The present invention has achieved this objective by detecting the surface level of ore particles in the downcomer and supplying ore powder directly into the downcomer when the detected level falls below a certain level.

[Effect]

The particle surface level is recovered by detecting the particle surface level in the particle downcomer pipe and temporarily supplying fine ore from a supply mechanism having a relatively large fine ore supplying capacity that can quickly respond when the level decreases. This prevents gas from blowing into the particle downcomer pipe, making stable reduction operation possible at all times.

〔Example〕

The present invention will be explained below based on the embodiment shown in FIG.

In the figure, a fluidized-bed reduction furnace 10 includes a riser 1 that forms a reaction layer and a downcomer 2 that forms a route for returning the partially reduced particles to the riser 1 again.

Referring to the same figure, powder ore 4 supplied from raw material supply port 3
is reduced by forming a fluidized bed by the reducing gas 5 supplied from below the riser 1. The reducing gas 5 after the reaction enters the cyclone 6, and the particles entrained in the gas return to the riser pipe 1 via the downcomer pipe 2.

In the process, some of the products are the lower part of the downcomer pipe 2,
Alternatively, it is collected from the product outlet 8 at the bottom of the fluidized bed. Further, 9 indicates a supply mechanism that directly supplies fine ore to the downcomer pipe 2. The supply mechanism 9 includes a level meter 11 attached to the downcomer pipe 2, and a fine ore hopper 13 having an opening/closing mechanism 12 that opens and closes in response to a signal from the level meter 11.

As the level meter 11, for example, Japanese Patent Application No. 63-692
By using the two-point level detection method disclosed in the No. 39 application, more precise level control becomes possible.

This supply mechanism 9 opens the opening/closing mechanism 12 of the fine ore hopper 13 to supply ore into the downcomer pipe 2 when the particle surface level in the downcomer pipe becomes below the control lower limit level as determined by the level meter 11 .

When the ore level in the downcomer pipe 2 exceeds the control level, the opening/closing mechanism 12 is closed and the supply of fine ore is stopped.

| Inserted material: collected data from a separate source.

-- ==== Sys2Proof/Machine/HostProgram.lean ====
section
/-! DEFINITION. The host's side: assembly forms and pseudo-instructions (30_encoding.md R86, R87), the sequence count
(41_primary_header.md R145) and the CLTU decode path (43_bch_cltu.md R203). No command of the core calls any of it. -/

namespace Sys2Proof.Machine

/-- The mnemonic of a command (R82). -/
def mnemonicOf : Instr → String
  | .crcCompute _ => "CRC_COMPUTE"
  | .crcVerify _ => "CRC_VERIFY"
  | .phEncode _ => "PH_ENCODE"
  | .phDecode _ => "PH_DECODE"
  | .spEncode _ => "SP_ENCODE"
  | .spDecode _ => "SP_DECODE"
  | .bchEncodeBlock _ => "BCH_ENCODE_BLOCK"
  | .bchDecodeBlock _ => "BCH_DECODE_BLOCK"
  | .cltuEncode _ => "CLTU_ENCODE"
  | .randomize _ => "RANDOMIZE"
  | .framerPush _ => "FRAMER_PUSH"
  | .framerReset _ => "FRAMER_RESET"

/-- The command of a mnemonic (R82) or of one of the two second names (R87). -/
def commandNamed (name : String) (inp : Bytes) : Option Instr :=
  if name = "CRC_COMPUTE" then some (.crcCompute inp)
  else if name = "CRC_VERIFY" then some (.crcVerify inp)
  else if name = "PH_ENCODE" then some (.phEncode inp)
  else if name = "PH_DECODE" then some (.phDecode inp)
  else if name = "SP_ENCODE" then some (.spEncode inp)
  else if name = "SP_DECODE" then some (.spDecode inp)
  else if name = "BCH_ENCODE_BLOCK" then some (.bchEncodeBlock inp)
  else if name = "BCH_DECODE_BLOCK" then some (.bchDecodeBlock inp)
  else if name = "CLTU_ENCODE" then some (.cltuEncode inp)
  else if name = "RANDOMIZE" then some (.randomize inp)
  else if name = "FRAMER_PUSH" then some (.framerPush inp)
  else if name = "FRAMER_RESET" then some (.framerReset inp)
  else if name = "DERANDOMIZE" then some (.randomize inp)
  else if name = "CRC_CHECK" then some (.crcVerify inp)
  else none

/-- A piece of an operand (R86); an operand is a list of them. -/
inductive OperandPiece
  /-- `[18 12 C0 03]`. -/
  | bytes (b : Bytes)
  /-- `"secret payload"`, ASCII (log 14). -/
  | ascii (s : String)
  /-- `rep(<byte>, <n>)`. -/
  | copies (b : Byte) (n : Nat)
  deriving DecidableEq, Repr

/-- The bytes a piece stands for (R86). -/
def pieceBytes : OperandPiece → Bytes
  | .bytes b => b
  | .ascii s => s.toList.map fun ch => BitVec.ofNat 8 ch.toNat
  | .copies b n => rep b n

/-- Juxtaposed pieces are concatenated; no piece is the empty operand (R86). -/
def operandBytes (ps : List OperandPiece) : Bytes := ps.flatMap pieceBytes

/-- A line of a host program (R86, R87), its register given by number (`Reg.num` for a name). -/
inductive AsmLine
  | wr (r : BitVec 8) (v : Word)
  | rd (r : BitVec 8)
  | command (name : String) (operand : List OperandPiece)
  | setSync (marker : Bytes)
  | clrSync
  deriving DecidableEq, Repr

/-- `x[CFG]` with SYNC_EN and SYNC_LEN replaced (R87). -/
def cfgWithSync (s : State) (en : Bool) (k : Nat) : Word :=
  (regValue s .cfg &&& 3) ||| ((BitVec.ofBool en).setWidth 32 <<< 2) ||| (BitVec.ofNat 32 k <<< 3)

/-- `SET_SYNC` (R87): the marker bytes into SYNC0 and SYNC1, missing bytes 0, then CFG. None for a length outside 1 to 8,
for which R87 gives no expansion (log 14). -/
def setSync (s : State) (m : Bytes) : Option (List HostAction) :=
  if 1 ≤ m.length ∧ m.length ≤ consts.syncMaxLen then
    some [.wr Reg.sync0.num (packWord (byteAt m 0) (byteAt m 1) (byteAt m 2) (byteAt m 3)),
          .wr Reg.sync1.num (packWord (byteAt m 4) (byteAt m 5) (byteAt m 6) (byteAt m 7)),
          .wr Reg.cfg.num (cfgWithSync s true m.length)]
  else none

/-- `CLR_SYNC` (R87). -/
def clrSync (s : State) : List HostAction := [.wr Reg.cfg.num (cfgWithSync s false 0)]

/-- The host actions a line stands for, with `x[CFG]` as it is in `s` (R86, R87). -/
def assemble (s : State) : AsmLine → Option (List HostAction)
  | .wr r v => some [.wr r v]
  | .rd r => some [.rd r]
  | .command name ps => (commandNamed name (operandBytes ps)).map fun i => [.cmd (encode i)]
  | .setSync m => setSync s m
  | .clrSync => some (clrSync s)

/-- The sequence count a host writes next: `(seqc + 1) mod 2^14` (R145). -/
def nextSeqCount (c : BitVec 14) : BitVec 14 := c + 1

/-- BCH_DECODE_BLOCK on each of `n` codeblocks in order, the results concatenated; none if one is uncorrectable, where the
host of this path gives the unit up (R203). -/
def decodeBlocks : Nat → Bytes → Option Bytes
  | 0, _ => some []
  | n + 1, c =>
    match bchDec (c.take 8), decodeBlocks n (c.drop 8) with
    | some (d, _), some rest => some (d ++ rest)
    | _, _ => none

/-- The host's decode path (R203) for a CLTU of a frame of `n` bytes: drop start and tail, decode the codeblocks, take the
frame, derandomize. -/
def hostCltuDecode (n : Nat) (randEn : Bool) (c : Bytes) : Option Bytes :=
  let body := (c.drop 2).take (c.length - 10)
  (decodeBlocks (body.length / 8) body).map fun u => if randEn then rand (u.take n) else u.take n

end Sys2Proof.Machine
end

As a result, it is possible to quickly respond to a drop in the ore level in the downcomer pipe 2, minimize level fluctuations, and stabilize the operation of the circulating fluidized reduction furnace.

〔Effect of the invention〕

The following effects can be achieved by the present invention.

(1) Since it is possible to prevent particle surface level fluctuations and blow-through in the downcomer pipe while keeping the particle downcomer capacity small, stable operation is possible without changing the basic structure of the circulating fluid reduction reactor.

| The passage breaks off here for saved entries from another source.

/-! ### The blocks in order (R201, R203) -/

theorem flipOnePerBlock_succ (e : Nat → Option (Fin 64)) (k n : Nat) (c : Bytes) :
    flipOnePerBlock e k (n + 1) c = receiveBlock (e k) (c.take 8) ++ flipOnePerBlock e (k + 1) n (c.drop 8) := by
  rw [flipOnePerBlock]
  cases e k <;> rfl

theorem flipOnePerBlock_length (e : Nat → Option (Fin 64)) {k n : Nat} {c : Bytes} (h : c.length = 8 * n) :
    (flipOnePerBlock e k n c).length = 8 * n := by
  induction n generalizing k c with
  | zero => rfl
  | succ n ih =>
    have hrest : (c.drop 8).length = 8 * n := by
      rw [List.length_drop]
      omega
    rw [flipOnePerBlock_succ, List.length_append, receiveBlock_length, ih hrest, List.length_take]
    omega

theorem flipOnePerBlock_none {k n : Nat} {c : Bytes} (h : c.length = 8 * n) :
    flipOnePerBlock (fun _ => none) k n c = c := by
  induction n generalizing k c with
  | zero => exact (List.length_eq_zero_iff.mp h).symm
  | succ n ih =>
    have hrest : (c.drop 8).length = 8 * n := by
      rw [List.length_drop]
      omega
    rw [flipOnePerBlock_succ, ih hrest]
    exact List.take_append_drop 8 c

theorem decodeBlocks_append {c rest d u : Bytes} {k : Bool} {n : Nat} (hc : c.length = 8)
    (hd : bchDec c = some (d, k)) (hrest : decodeBlocks n rest = some u) :
    decodeBlocks (n + 1) (c ++ rest) = some (d ++ u) := by
  rw [decodeBlocks, List.take_left' hc, List.drop_left' hc, hd, hrest]

/-- Every codeblock is decoded to its chunk, with at most one flipped bit in each. -/
theorem decodeBlocks_flipOnePerBlock (e : Nat → Option (Fin 64)) {k n : Nat} {u : Bytes} (h : u.length = 7 * n) :
    decodeBlocks n (flipOnePerBlock e k n (codeblocks n u)) = some u := by
  induction n generalizing k u with
  | zero => rw [List.length_eq_zero_iff.mp h, decodeBlocks]
  | succ n ih =>
    have hchunk : (u.take 7).length = 7 := List.length_take_of_le (by omega)
    have hblock : (bchEnc (u.take 7)).length = 8 := by rw [bchEnc_length, hchunk]
    have hrest : (u.drop 7).length = 7 * n := by
      rw [List.length_drop]
      omega
    obtain ⟨b, hb⟩ := bchDec_receiveBlock hchunk (e k)
    rw [flipOnePerBlock_succ, codeblocks, List.take_left' hblock, List.drop_left' hblock,
      decodeBlocks_append (by rw [receiveBlock_length, hblock]) hb (ih hrest), List.take_append_drop]

/-! ### The frame (R203) -/

/-- The frame is the front of the filled one. -/
theorem take_pad (s : Bytes) : (pad s).take s.length = s := by
  rw [pad_eq_append, List.take_left]

theorem sentFrame_sentFrame (s : Bytes) (randEn : Bool) : sentFrame (sentFrame s randEn) randEn = s := by
  cases randEn with
  | false => rfl
  | true => exact rand_rand s

/-- The path takes what stands between a start of 2 and a tail of 8 bytes, whole blocks that decode to the filled frame. -/
theorem hostCltuDecode_of_blocks {frame start body tail : Bytes} {randEn : Bool} {n : Nat} (hstart : start.length = 2)
    (htail : tail.length = 8) (hbody : body.length = 8 * n)
    (hblocks : decodeBlocks n body = some (pad (sentFrame frame randEn))) :
    hostCltuDecode frame.length randEn (start ++ (body ++ tail)) = some frame := by
  have hlen : (start ++ (body ++ tail)).length - 10 = body.length := by
    rw [List.length_append, List.length_append]
    omega
  have hcut : ((start ++ (body ++ tail)).drop 2).take ((start ++ (body ++ tail)).length - 10) = body := by
    rw [hlen, List.drop_left' hstart, List.take_left]
  have hcount : body.length / 8 = n := by omega
  have htake := take_pad (sentFrame frame randEn)
  rw [sentFrame_length] at htake
  simp only [hostCltuDecode, hcut, hcount, hblocks, Option.map_some, htake]
  exact congrArg some (sentFrame_sentFrame frame randEn)

/-- Settles O34: the blocks of a CLTU decode to the filled frame, whatever single bits are flipped in them; the clean CLTU
is the one in which none is. -/
theorem cltuDecodePathRecoversFrame : Obligations.CltuDecodePathRecoversFrame := by
  intro frame randEn e c n
  have hfilled := pad_sentFrame_length frame randEn
  have hlen : (codeblocks n (pad (sentFrame frame randEn))).length = 8 * n := codeblocks_length hfilled.ge
  have hc : c = consts.cltuStart ++ (codeblocks n (pad (sentFrame frame randEn)) ++ consts.cltuTail) :=
    cltu_eq frame randEn
  have hdecode (e : Nat → Option (Fin 64)) :
      hostCltuDecode frame.length randEn
        (consts.cltuStart ++ (flipOnePerBlock e 0 n (codeblocks n (pad (sentFrame frame randEn))) ++ consts.cltuTail))
        = some frame :=
    hostCltuDecode_of_blocks rfl rfl (flipOnePerBlock_length e hlen) (decodeBlocks_flipOnePerBlock e hfilled)
  constructor
  · rw [hc, ← hdecode fun _ => none, flipOnePerBlock_none hlen]
  · have hstart : c.take 2 = consts.cltuStart := by
      rw [hc]
      rfl
    have hbody : (c.drop 2).take (8 * n) = codeblocks n (pad (sentFrame frame randEn)) := by
      rw [hc]
      exact List.take_left' hlen
    have htail : c.drop (2 + 8 * n) = consts.cltuTail := by
      rw [hc, ← List.drop_drop]
      exact List.drop_left' hlen
    rw [hstart, hbody, htail, List.append_assoc, hdecode e]

end Sys2Proof.Machine
end

section
/-! What a command writes and what it leaves (10_state.md R23, R32, R33, R38; 60_exceptions.md R283): the state of every
command that completes, said once, and the frames that follow from it. -/

namespace Sys2Proof.Machine

/-! ### The state after a command that completes -/

/-- `Completes s i t`: command `i` completes from `s` in the state `t`. -/
inductive Completes (s : State) : Instr → State → Prop
  | crcCompute (inp : Bytes) :
      Completes s (.crcCompute inp) (finish (bytes16 (crc16 inp)) { s with crcv := crc16 inp })
  | crcVerify (inp : Bytes) :
      Completes s (.crcVerify inp) (finish [] { s with crcv := crc16 (inp.take (inp.length - 2)) })
  | phEncode : Completes s (.phEncode []) (finish (phPack s.hdr) s)
  | phDecode (inp : Bytes) :
      Completes s (.phDecode inp) (finish [] { s with hdr := phUnpack (memRead inp 0 6), consumed := 6 })
  | spEncode (inp : Bytes) : Completes s (.spEncode inp) (spEncoded inp s)
  | spDecode (inp : Bytes) (p : Packet) (used : Nat) (h : spDecode inp s.crcEn = .ok (p, used)) :
      Completes s (.spDecode inp)
        (finish p.data { s with hdr := p.hdr, crcv := p.crc.getD s.crcv, consumed := BitVec.ofNat 32 used })
  | bchEncodeBlock (inp : Bytes) : Completes s (.bchEncodeBlock inp) (finish (bchEnc inp) s)
  | bchDecodeBlock (inp d : Bytes) (k : Bool) : Completes s (.bchDecodeBlock inp) (finishWith d k s)
  | cltuEncode (inp : Bytes) : Completes s (.cltuEncode inp) (finish (cltu inp s.randEn) s)
  | randomize (inp : Bytes) : Completes s (.randomize inp) (finish (rand inp) s)
  | framerPush (inp : Bytes) : Completes s (.framerPush inp) (pushDone (frBytes inp { s with evq := [] }))
  | framerReset : Completes s (.framerReset []) (finish [] (framerClear s))

/-- STATUS.CODE 0 says that the command completed: no error leaves it. -/
theorem completes_of_success {i : Instr} {s t : State} (ht : exec i s = .next t) (hok : t.status.code = .success) :
    Completes s i t := by
  cases i with
  | crcCompute inp => cases ht; exact .crcCompute inp
  | crcVerify inp =>
    rw [exec_crcVerify] at ht
    rcases Nat.lt_or_ge inp.length 2 with h | h
    · rw [execCrcVerify_of_short h] at ht
      cases ht; cases hok
    · rw [execCrcVerify_of_long h] at ht
      split at ht
      · cases ht; exact .crcVerify inp
      · cases ht; cases hok
  | phEncode inp =>
    by_cases h : inp = []
    · subst h
      cases ht; exact .phEncode
    · rw [exec_phEncode_of_ne_nil h] at ht
      cases ht; cases hok
  | phDecode inp =>
    rcases Nat.lt_or_ge inp.length 6 with h | h
    · rw [exec_phDecode_of_short h] at ht
      cases ht; cases hok
    · rw [exec_phDecode_of_long h] at ht
      cases ht; exact .phDecode inp
  | spEncode inp =>
    obtain ⟨rfl, -, -⟩ := spEncode_success ht hok
    exact .spEncode inp
  | spDecode inp =>
    cases h : spDecode inp s.crcEn with
    | error e =>
      rw [exec_spDecode_of_error h] at ht
      cases ht
      change e = .success at hok
      exact absurd (hok ▸ spDecode_error_mem h) (by decide)
    | ok r =>
      rw [exec_spDecode_of_ok h] at ht
      cases ht; exact .spDecode inp r.1 r.2 h
  | bchEncodeBlock inp =>
    by_cases h : inp.length = 7
    · rw [exec_bchEncodeBlock_of_seven h] at ht
      cases ht; exact .bchEncodeBlock inp
    · rw [exec_bchEncodeBlock_of_ne h] at ht
      cases ht; cases hok
  | bchDecodeBlock inp =>
    by_cases h : inp.length = 8
    · rw [exec_bchDecodeBlock_of_eight h] at ht
      cases hdec : bchDec inp <;> rw [hdec] at ht <;> cases ht
      · cases hok
      · exact .bchDecodeBlock inp _ _
    · rw [exec_bchDecodeBlock_of_ne h] at ht
      cases ht; cases hok
  | cltuEncode inp => cases ht; exact .cltuEncode inp
  | randomize inp => cases ht; exact .randomize inp
  | framerPush inp => cases ht; exact .framerPush inp
  | framerReset inp =>
    by_cases h : inp = []
    · subst h
      cases ht; exact .framerReset
    · rw [exec_framerReset_of_ne_nil h] at ht
      cases ht; cases hok

/-- What a command can do: complete, or leave the state of one of its errors (R273, R274). -/
theorem exec_inversion {i : Instr} {s t : State} (ht : exec i s = .next t) :
    Completes s i t ∨ ∃ e ∈ endCodes i, t = errorState i e s :=
  (exec_next_cases ht).imp_left (completes_of_success ht)

/-! ### Setup and framer (R23, R237) -/

theorem codecFrame.sameSetup {s t : State} (h : codecFrame s t) : sameSetup s t := by
  rw [h]
  simp [Machine.sameSetup]

theorem codecFrame.sameFramer {s t : State} (h : codecFrame s t) : sameFramer s t := by
  rw [h]
  simp [Machine.sameFramer]

theorem errorState_sameSetup (i : Instr) (e : Code) (s : State) : sameSetup s (errorState i e s) := by
  simp [sameSetup, errorState]

/-- The codec's registers (R23): the field registers, CRCV and CONSUMED. -/
abbrev sameCodec (s t : State) : Prop := t.hdr = s.hdr ∧ t.crcv = s.crcv ∧ t.consumed = s.consumed

/-- A framer command writes neither the setup nor the codec's registers, and has no byte result. -/
theorem exec_framer_frame {i : Instr} (hi : isFramerCommand i = true) {s t : State} (ht : exec i s = .next t) :
    sameSetup s t ∧ sameCodec s t ∧ t.out = [] := by
  rcases exec_inversion ht with hdone | ⟨e, -, rfl⟩
  · cases hdone with
    | framerPush inp =>
      obtain ⟨hcfg, hs0, hs1, hmax, hhdr, hsh, hcrcv, -, hcon, -, hparams, hpend, hrd⟩ :=
        frBytes_frame inp { s with evq := [] }
      exact ⟨⟨hcfg, hs0, hs1, hmax, hsh, hparams, hpend, hrd⟩, ⟨hhdr, hcrcv, hcon⟩, rfl⟩
    | framerReset => exact ⟨by simp [sameSetup], by simp [sameCodec], rfl⟩
    | _ => cases hi
  · refine ⟨errorState_sameSetup i e s, ?_, rfl⟩
    cases i <;> cases hi <;> exact ⟨rfl, rfl, rfl⟩

/-- Settles O53: a codec command has the frame `codecFrame`, a framer command leaves all but the framer. -/
theorem commandsKeepSetup : Obligations.CommandsKeepSetup := by
  intro i s t ht
  cases hi : isFramerCommand i with
  | false => exact (exec_codecFrame hi ht).sameSetup
  | true => exact (exec_framer_frame hi ht).1

/-- Settles O56: the same two frames. -/
theorem codecAndFramerApart : Obligations.CodecAndFramerApart := fun _ _ _ ht =>
  ⟨fun hi => (exec_codecFrame hi ht).sameFramer, fun hi => (exec_framer_frame hi ht).2.1⟩

/-! ### The result and field registers (R32, R33, R145) -/

/-- A packet decoded without CRC_EN carries no CRC, and one decoded with it does (R162). -/
theorem spDecode_ok_crc {b : Bytes} {crcEn : Bool} {p : Packet} {used : Nat} (h : spDecode b crcEn = .ok (p, used)) :
    p.crc.isSome = crcEn := by
  rcases Nat.lt_or_ge b.length 6 with hlen | hlen
  · rw [spDecode_of_short hlen] at h
    cases h
  rcases Nat.lt_or_ge b.length (6 + declaredLen b) with hcut | hwhole
  · rw [spDecode_of_cut hlen hcut] at h
    cases h
  · rw [spDecode_of_whole hwhole] at h
    split at h
    case isFalse hcrc =>
      cases h
      exact (Bool.eq_false_iff.mpr hcrc).symm
    case isTrue hcrc =>
      split_ifs at h
      cases h
      exact hcrc.symm

/-- Settles O54: the commands that complete, one by one; an error writes CONSUMED and CRCV for the commands excluded only. -/
theorem resultRegistersFrame : Obligations.ResultRegistersFrame := by
  intro i s t ht
  rcases exec_inversion ht with hdone | ⟨e, -, rfl⟩
  · cases hdone with
    | crcCompute inp => exact ⟨fun _ _ => rfl, fun h => absurd rfl (h inp)⟩
    | crcVerify inp => exact ⟨fun _ _ => rfl, fun _ h => absurd rfl (h inp)⟩
    | phDecode inp => exact ⟨fun h => absurd rfl (h inp), fun _ _ _ => rfl⟩
    | spEncode inp =>
      refine ⟨fun _ _ => rfl, fun _ _ h => ?_⟩
      rcases h with ⟨h, -⟩ | hcrc
      · exact absurd rfl (h inp)
      · simp [spEncoded, hcrc]
    | spDecode inp p used hdec =>
      refine ⟨fun _ h => absurd rfl (h inp), fun _ _ h => ?_⟩
      rcases h with ⟨-, h⟩ | hcrc
      · exact absurd rfl (h inp)
      · have hnone : p.crc = none := by simpa [hcrc] using spDecode_ok_crc hdec
        simp [hnone]
    | framerPush inp =>
      obtain ⟨-, ⟨-, hcrcv, hcon⟩, -⟩ := exec_framer_frame rfl (exec_framerPush inp s)
      exact ⟨fun _ _ => hcon, fun _ _ _ => hcrcv⟩
    | _ => exact ⟨fun _ _ => rfl, fun _ _ _ => rfl⟩
  · cases i with
    | crcVerify inp => exact ⟨fun _ _ => rfl, fun _ h => absurd rfl (h inp)⟩
    | phDecode inp => exact ⟨fun h => absurd rfl (h inp), fun _ _ _ => rfl⟩
    | spDecode inp => exact ⟨fun _ h => absurd rfl (h inp), fun _ _ _ => rfl⟩
    | _ => exact ⟨fun _ _ => rfl, fun _ _ _ => rfl⟩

(2) Since the residence time of particles in the downcomer tube can be reduced, the drop in particle temperature can be reduced, and the operating efficiency of the entire apparatus can be increased, thereby improving thermal efficiency.

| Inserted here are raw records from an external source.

-- ==== Sys2Proof/Word.lean ====
section
/-! DEFINITION. The words of the 4120's interface: bytes, stations, the names the spec sets in
capitals, and the records a command carries (a key, a NAV record, a frame, an offer id). -/

namespace Sys2Proof

/-- A character, or one byte of a frame (00, Characters). -/
abbrev Byte := BitVec 8

/-- A sequence number or serial: 8 bits, wrapping from 255 to 0 (00, Sequence numbers). -/
abbrev Serial := BitVec 8

/-- A station number, 0 to 4,095 (00, Station numbers). -/
abbrev Station := Nat

/-- A moment of the model's clock, in milliseconds (log 2). -/
abbrev Moment := Nat

/-- The seven duty states (R1, section 1.2). `onBreak` is BREAK. -/
inductive DutyState where
  | offShift | vacant | pending | assigned | hired | paying | onBreak
deriving DecidableEq, Repr

/-- The start causes sent on the air (R194). -/
inductive StartCause where
  | cold | warmPower | warmReset
deriving DecidableEq, Repr

/-- The fourteen assigned frame kinds (section 2.7.2). -/
inductive FrameKind where
  | beacon | offer | bid | withdraw | take | release | confirm | msg | ack | fare | tariff
  | alarm | alarmClear | alarmSeen
deriving DecidableEq, Repr

/-- The two kinds of frame that are relayed (R75). -/
inductive AlarmKind where
  | alarm | clear
deriving DecidableEq, Repr

/-- The 24 keys of the keypad (section 1.6). `onBreak` is the BREAK key. -/
inductive Key where
  | shift | hire | pay | vacant | onBreak | accept | decline | extra | tariff
  | read | up | down | reply | clear
  | digit (d : Fin 10)
deriving DecidableEq, Repr

/-- The five lamps (00, pin table). -/
inductive Lamp where
  | roofVacant | roofAlarm | ledRadio | ledMsg | ledOffer
deriving DecidableEq, Repr

/-- The fix state of a NAV record: one of its two codes, or neither (R18). -/
inductive FixState where
  | fix | noFix | neither
deriving DecidableEq, Repr

/-- A point of the fleet grid, in grid steps (00, Positions). -/
structure Position where
  east  : Nat
  north : Nat
deriving DecidableEq, Repr

/-- An offer id: the source dispatch station and the offer serial (R83). -/
structure OfferId where
  dispatch : Station
  serial   : Serial
deriving DecidableEq, Repr

/-- A NAV record as it completes (section 1.8). Its byte layout lies outside the manual, so the first
three tests of R18 come as their results (log 7). -/
structure NavRecord where
  markerBegins : Bool
  allFields    : Bool
  checkMatches : Bool
  timeOfDay    : Nat
  position     : Position
  fix          : FixState
deriving DecidableEq, Repr

/-- The fields of a frame header but kind, sequence of bytes and payload length (section 2.7.1).
Spare bits are ignored on receive and are not held. -/
structure Header where
  fleet     : Nat
  hop       : Nat
  ackReq    : Bool
  source    : Station
  dest      : Station
  seq       : Serial
  duty      : Nat
  emergency : Bool
  fixValid  : Bool
  cause     : Nat
  position  : Position
deriving DecidableEq, Repr

/-- What the 13 header bytes tell of the frame being gathered beside its length: the kind, 0 to 15, and the
other fields (section 2.7.1). -/
structure FrameHead where
  kind   : Nat
  fields : Header
deriving DecidableEq, Repr

/-- A frame gathered whole with its CRC good: header and payload bytes. Its kind is the row's. -/
structure AirFrame where
  header  : Header
  payload : List Byte
deriving DecidableEq, Repr

/-- The key that names a relay record: origin station, kind and origin serial (R75). -/
structure RelayKey where
  origin : Station
  kind   : AlarmKind
  serial : Serial
deriving DecidableEq, Repr

/-- A key of the duplicate table (R74). -/
structure DupName where
  station : Station
  kind    : FrameKind
  number  : Serial
deriving DecidableEq, Repr

/-- The event that begins a start (R194). -/
inductive StartEvent where
  | resetReleased | powerReturned
deriving DecidableEq, Repr

end Sys2Proof
end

(3) Stable operation is maintained, reduction progresses smoothly, and productivity improves.

[Brief explanation of drawings]

FIG. 1 is a diagram showing an embodiment of the present invention. 1: Ascending pipe 2: Descending pipe 3: Raw material supply port 4: Powder ore 5: Reducing gas 6: Cyclone 7.8: Product outlet 9: Fine ore supply mechanism

Claims (1)

[Claims] 1. The surface level of ore particles in the downcomer is detected, and when the detected level drops below a certain level, fine ore is directly supplied into the downcomer from an external system to reduce the ore particles in the downcomer. A method of operating a circulating fluidized-bed reduction furnace for fine ore to adjust the surface level. 2. A circulating fluidized ore reduction furnace for fine ore, which is provided with a detection mechanism that detects the surface level of ore particles in the downcomer, and a supply mechanism that supplies fine ore into the downcomer based on a signal from the detection mechanism.